▸ Exercise brief:
Retype the records exactly, with nothing added or dropped.

(Stored data)
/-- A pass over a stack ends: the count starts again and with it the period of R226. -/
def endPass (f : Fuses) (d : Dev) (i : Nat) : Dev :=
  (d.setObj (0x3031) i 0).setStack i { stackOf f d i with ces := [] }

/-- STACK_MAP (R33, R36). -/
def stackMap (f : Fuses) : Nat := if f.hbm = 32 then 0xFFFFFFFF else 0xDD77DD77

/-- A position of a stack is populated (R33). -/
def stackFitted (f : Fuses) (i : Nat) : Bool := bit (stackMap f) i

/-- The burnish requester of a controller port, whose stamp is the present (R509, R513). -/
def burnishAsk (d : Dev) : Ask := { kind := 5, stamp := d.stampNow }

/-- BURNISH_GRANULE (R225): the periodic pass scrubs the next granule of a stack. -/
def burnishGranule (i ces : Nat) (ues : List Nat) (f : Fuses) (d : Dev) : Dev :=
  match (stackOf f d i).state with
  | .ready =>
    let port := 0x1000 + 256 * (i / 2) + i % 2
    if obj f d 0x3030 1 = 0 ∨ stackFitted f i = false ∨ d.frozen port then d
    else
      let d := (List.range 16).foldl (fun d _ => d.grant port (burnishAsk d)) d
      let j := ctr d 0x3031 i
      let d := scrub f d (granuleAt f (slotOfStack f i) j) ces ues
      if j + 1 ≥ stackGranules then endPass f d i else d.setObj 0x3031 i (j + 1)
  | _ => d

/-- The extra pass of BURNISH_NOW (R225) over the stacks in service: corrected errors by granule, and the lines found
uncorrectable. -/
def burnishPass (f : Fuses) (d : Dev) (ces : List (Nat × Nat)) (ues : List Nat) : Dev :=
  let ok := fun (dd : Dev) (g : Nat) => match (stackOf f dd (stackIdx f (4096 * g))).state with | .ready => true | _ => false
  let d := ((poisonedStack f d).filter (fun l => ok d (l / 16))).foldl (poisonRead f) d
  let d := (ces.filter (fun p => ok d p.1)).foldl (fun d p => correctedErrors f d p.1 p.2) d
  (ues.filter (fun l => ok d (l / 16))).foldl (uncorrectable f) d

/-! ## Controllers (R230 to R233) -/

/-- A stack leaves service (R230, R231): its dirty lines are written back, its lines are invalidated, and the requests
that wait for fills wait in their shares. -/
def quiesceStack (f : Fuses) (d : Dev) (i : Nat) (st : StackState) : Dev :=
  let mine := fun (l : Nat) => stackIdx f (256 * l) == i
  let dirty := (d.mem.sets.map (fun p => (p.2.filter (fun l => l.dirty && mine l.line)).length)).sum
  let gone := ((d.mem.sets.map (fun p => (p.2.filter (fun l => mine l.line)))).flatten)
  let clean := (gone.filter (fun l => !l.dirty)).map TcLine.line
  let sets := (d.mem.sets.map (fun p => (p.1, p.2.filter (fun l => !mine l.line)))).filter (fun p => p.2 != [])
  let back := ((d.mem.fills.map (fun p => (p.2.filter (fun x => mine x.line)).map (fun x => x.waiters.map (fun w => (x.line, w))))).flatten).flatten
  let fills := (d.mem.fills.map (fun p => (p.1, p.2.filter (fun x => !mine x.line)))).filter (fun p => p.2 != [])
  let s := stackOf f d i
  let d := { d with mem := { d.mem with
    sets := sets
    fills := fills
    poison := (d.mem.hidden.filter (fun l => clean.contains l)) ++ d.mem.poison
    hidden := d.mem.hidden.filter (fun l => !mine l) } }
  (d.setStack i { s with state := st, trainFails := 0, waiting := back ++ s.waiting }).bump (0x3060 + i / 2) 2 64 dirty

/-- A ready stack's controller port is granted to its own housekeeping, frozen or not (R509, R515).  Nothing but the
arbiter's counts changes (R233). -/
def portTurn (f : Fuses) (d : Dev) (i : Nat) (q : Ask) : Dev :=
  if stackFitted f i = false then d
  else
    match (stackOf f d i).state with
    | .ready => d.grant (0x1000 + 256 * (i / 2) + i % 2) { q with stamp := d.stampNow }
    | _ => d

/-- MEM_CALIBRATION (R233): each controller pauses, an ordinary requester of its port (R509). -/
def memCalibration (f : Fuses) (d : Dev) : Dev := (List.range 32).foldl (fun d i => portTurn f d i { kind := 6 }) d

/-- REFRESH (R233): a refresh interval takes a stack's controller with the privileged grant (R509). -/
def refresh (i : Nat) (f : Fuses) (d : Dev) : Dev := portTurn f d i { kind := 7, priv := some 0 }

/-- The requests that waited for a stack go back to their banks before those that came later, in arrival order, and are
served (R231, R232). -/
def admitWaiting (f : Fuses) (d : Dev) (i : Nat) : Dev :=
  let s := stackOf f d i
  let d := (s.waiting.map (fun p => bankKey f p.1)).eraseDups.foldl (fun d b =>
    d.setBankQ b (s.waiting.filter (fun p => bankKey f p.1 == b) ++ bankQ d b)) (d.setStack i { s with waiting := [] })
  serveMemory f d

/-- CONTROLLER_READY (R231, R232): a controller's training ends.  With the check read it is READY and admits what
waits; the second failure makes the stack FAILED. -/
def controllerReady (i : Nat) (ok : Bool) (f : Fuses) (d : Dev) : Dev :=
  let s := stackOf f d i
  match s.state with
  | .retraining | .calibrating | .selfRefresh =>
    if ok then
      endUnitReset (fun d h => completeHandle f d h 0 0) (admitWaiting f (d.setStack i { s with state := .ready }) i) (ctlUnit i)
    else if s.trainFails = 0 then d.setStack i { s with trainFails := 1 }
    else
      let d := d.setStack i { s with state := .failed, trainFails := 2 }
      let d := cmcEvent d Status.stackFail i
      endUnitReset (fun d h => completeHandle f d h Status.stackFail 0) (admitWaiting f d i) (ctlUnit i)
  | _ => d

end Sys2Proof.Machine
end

▸ Answer for the task:
/-- A pass over a stack ends: the count starts again and with it the period of R226. -/
def endPass (f : Fuses) (d : Dev) (i : Nat) : Dev :=
  (d.setObj (0x3031) i 0).setStack i { stackOf f d i with ces := [] }

/-- STACK_MAP (R33, R36). -/
def stackMap (f : Fuses) : Nat := if f.hbm = 32 then 0xFFFFFFFF else 0xDD77DD77

/-- A position of a stack is populated (R33). -/
def stackFitted (f : Fuses) (i : Nat) : Bool := bit (stackMap f) i

/-- The burnish requester of a controller port, whose stamp is the present (R509, R513). -/
def burnishAsk (d : Dev) : Ask := { kind := 5, stamp := d.stampNow }

/-- BURNISH_GRANULE (R225): the periodic pass scrubs the next granule of a stack. -/
def burnishGranule (i ces : Nat) (ues : List Nat) (f : Fuses) (d : Dev) : Dev :=
  match (stackOf f d i).state with
  | .ready =>
    let port := 0x1000 + 256 * (i / 2) + i % 2
    if obj f d 0x3030 1 = 0 ∨ stackFitted f i = false ∨ d.frozen port then d
    else
      let d := (List.range 16).foldl (fun d _ => d.grant port (burnishAsk d)) d
      let j := ctr d 0x3031 i
      let d := scrub f d (granuleAt f (slotOfStack f i) j) ces ues
      if j + 1 ≥ stackGranules then endPass f d i else d.setObj 0x3031 i (j + 1)
  | _ => d

/-- The extra pass of BURNISH_NOW (R225) over the stacks in service: corrected errors by granule, and the lines found
uncorrectable. -/
def burnishPass (f : Fuses) (d : Dev) (ces : List (Nat × Nat)) (ues : List Nat) : Dev :=
  let ok := fun (dd : Dev) (g : Nat) => match (stackOf f dd (stackIdx f (4096 * g))).state with | .ready => true | _ => false
  let d := ((poisonedStack f d).filter (fun l => ok d (l / 16))).foldl (poisonRead f) d
  let d := (ces.filter (fun p => ok d p.1)).foldl (fun d p => correctedErrors f d p.1 p.2) d
  (ues.filter (fun l => ok d (l / 16))).foldl (uncorrectable f) d

/-! ## Controllers (R230 to R233) -/

/-- A stack leaves service (R230, R231): its dirty lines are written back, its lines are invalidated, and the requests
that wait for fills wait in their shares. -/
def quiesceStack (f : Fuses) (d : Dev) (i : Nat) (st : StackState) : Dev :=
  let mine := fun (l : Nat) => stackIdx f (256 * l) == i
  let dirty := (d.mem.sets.map (fun p => (p.2.filter (fun l => l.dirty && mine l.line)).length)).sum
  let gone := ((d.mem.sets.map (fun p => (p.2.filter (fun l => mine l.line)))).flatten)
  let clean := (gone.filter (fun l => !l.dirty)).map TcLine.line
  let sets := (d.mem.sets.map (fun p => (p.1, p.2.filter (fun l => !mine l.line)))).filter (fun p => p.2 != [])
  let back := ((d.mem.fills.map (fun p => (p.2.filter (fun x => mine x.line)).map (fun x => x.waiters.map (fun w => (x.line, w))))).flatten).flatten
  let fills := (d.mem.fills.map (fun p => (p.1, p.2.filter (fun x => !mine x.line)))).filter (fun p => p.2 != [])
  let s := stackOf f d i
  let d := { d with mem := { d.mem with
    sets := sets
    fills := fills
    poison := (d.mem.hidden.filter (fun l => clean.contains l)) ++ d.mem.poison
    hidden := d.mem.hidden.filter (fun l => !mine l) } }
  (d.setStack i { s with state := st, trainFails := 0, waiting := back ++ s.waiting }).bump (0x3060 + i / 2) 2 64 dirty

/-- A ready stack's controller port is granted to its own housekeeping, frozen or not (R509, R515).  Nothing but the
arbiter's counts changes (R233). -/
def portTurn (f : Fuses) (d : Dev) (i : Nat) (q : Ask) : Dev :=
  if stackFitted f i = false then d
  else
    match (stackOf f d i).state with
    | .ready => d.grant (0x1000 + 256 * (i / 2) + i % 2) { q with stamp := d.stampNow }
    | _ => d

/-- MEM_CALIBRATION (R233): each controller pauses, an ordinary requester of its port (R509). -/
def memCalibration (f : Fuses) (d : Dev) : Dev := (List.range 32).foldl (fun d i => portTurn f d i { kind := 6 }) d

/-- REFRESH (R233): a refresh interval takes a stack's controller with the privileged grant (R509). -/
def refresh (i : Nat) (f : Fuses) (d : Dev) : Dev := portTurn f d i { kind := 7, priv := some 0 }

/-- The requests that waited for a stack go back to their banks before those that came later, in arrival order, and are
served (R231, R232). -/
def admitWaiting (f : Fuses) (d : Dev) (i : Nat) : Dev :=
  let s := stackOf f d i
  let d := (s.waiting.map (fun p => bankKey f p.1)).eraseDups.foldl (fun d b =>
    d.setBankQ b (s.waiting.filter (fun p => bankKey f p.1 == b) ++ bankQ d b)) (d.setStack i { s with waiting := [] })
  serveMemory f d

/-- CONTROLLER_READY (R231, R232): a controller's training ends.  With the check read it is READY and admits what
waits; the second failure makes the stack FAILED. -/
def controllerReady (i : Nat) (ok : Bool) (f : Fuses) (d : Dev) : Dev :=
  let s := stackOf f d i
  match s.state with
  | .retraining | .calibrating | .selfRefresh =>
    if ok then
      endUnitReset (fun d h => completeHandle f d h 0 0) (admitWaiting f (d.setStack i { s with state := .ready }) i) (ctlUnit i)
    else if s.trainFails = 0 then d.setStack i { s with trainFails := 1 }
    else
      let d := d.setStack i { s with state := .failed, trainFails := 2 }
      let d := cmcEvent d Status.stackFail i
      endUnitReset (fun d h => completeHandle f d h Status.stackFail 0) (admitWaiting f d i) (ctlUnit i)
  | _ => d

end Sys2Proof.Machine
end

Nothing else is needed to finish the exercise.